STUDY MATERIAL Start Marker

-- ==== Sys2Proof/Machine/Bar.lean ====
section
/-! DEFINITION. The BAR sizing and decode logic (41_bar_logic.md): the candidate of a write, the internal action
`onBarWrite`, the write primitive with its side effect (40_config_access.md R133), the current base and the
decode function. All over any layout. -/

namespace Sys2Proof.Machine

/-- The BAR indexes in ascending order (40_config_access.md R133, 41_bar_logic.md R161). -/
def barIndices : List (Fin 6) := [0, 1, 2, 3, 4, 5]

/-- Whether a write of `n` bytes at `o` touches BAR `i` (40_config_access.md R133, step 2). A BAR of size zero
takes no part (41_bar_logic.md R155). -/
def touchesBar (L : Layout) (i : Fin 6) (o n : Nat) : Bool :=
  (L.bar i).size ≠ 0 && o < (L.bar i).offset + 4 && (L.bar i).offset < o + n

/-- One byte of a candidate: the written byte where the write covers it, else the byte stored before the write
(41_bar_logic.md R152). -/
def candidateByte (L : Layout) (old : CfgBytes) (o : Nat) (bs : List Byte) (a : Nat) : Byte :=
  if o ≤ a ∧ a < o + bs.length then bs.getD (a - o) 0 else rdByte L old a

/-- `cand(i, o, n, v, old)` (41_bar_logic.md R152). -/
def candidate (L : Layout) (i : Fin 6) (o : Nat) (bs : List Byte) (old : CfgBytes) : Dword :=
  join4 (candidateByte L old o bs (L.bar i).offset) (candidateByte L old o bs ((L.bar i).offset + 1))
    (candidateByte L old o bs ((L.bar i).offset + 2)) (candidateByte L old o bs ((L.bar i).offset + 3))

/-- `onBarWrite(i, cand)` (41_bar_logic.md R153): it changes `bar_state[i]` and nothing else. -/
def onBarWrite (L : Layout) (bars : Vector BarState 6) (i : Fin 6) (cand : Dword) : Vector BarState 6 :=
  bars.set i (if allOnes (L.wmask32 i) cand then .sizing else .based)

/-- Step 2 of the write primitive: once per touched BAR, in ascending index order (40_config_access.md R133). -/
def barEffects (L : Layout) (o : Nat) (bs : List Byte) (old : CfgBytes) (bars : Vector BarState 6) :
    Vector BarState 6 :=
  barIndices.foldl
    (fun st i => if touchesBar L i o bs.length then onBarWrite L st i (candidate L i o bs old) else st) bars

/-- `MemWrite(o, n, v)` (40_config_access.md R133), `bs` the `n` bytes of `v`, the lowest first. -/
def memWrite (L : Layout) (o : Nat) (bs : List Byte) (s : State) : State :=
  { s with cfg := storeBytes L s.cfg o bs, barState := barEffects L o bs s.cfg s.barState }

/-- The register value of BAR `i`, `MemRead(BAR_OFF[i], 4)` (41_bar_logic.md R156). -/
def barValue (L : Layout) (c : CfgBytes) (i : Fin 6) : Dword := memRead32 L c (L.bar i).offset

/-- `base(i)` (41_bar_logic.md R157): the base of the BAR while it is `Based`. -/
def barBase (L : Layout) (c : CfgBytes) (i : Fin 6) : Dword := barValue L c i &&& L.wmask32 i

/-- Whether BAR `i` answers an address of a space whose enable is on (41_bar_logic.md R161, the condition of the
loop); the comparison is over the naturals (R165). -/
def barHits (L : Layout) (s : State) (sp : Space) (addr : Dword) (i : Fin 6) : Bool :=
  (L.bar i).size ≠ 0 && spaceOf (L.bar i).kind = some sp && s.barState[i] = .based &&
    (barBase L s.cfg i).toNat ≤ addr.toNat && addr.toNat < (barBase L s.cfg i).toNat + (L.bar i).size

/-- `decode(sp, addr)` (41_bar_logic.md R161): the lowest index that matches. -/
def decodeAddress (L : Layout) (s : State) (sp : Space) (addr : Dword) : Result :=
  if decodeEnable L s.cfg sp then
    match barIndices.find? (barHits L s sp addr) with
    | some i => .mapped i (addr - barBase L s.cfg i)
    | none => .notMapped
  else .notMapped

end Sys2Proof.Machine
end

STUDY MATERIAL End Marker

| PROBLEM DETAILS |
Filter the records down to the lines containing the word "barIndices", and copy those.

| FINAL ANSWER |
def barIndices : List (Fin 6) := [0, 1, 2, 3, 4, 5]
  barIndices.foldl
    match barIndices.find? (barHits L s sp addr) with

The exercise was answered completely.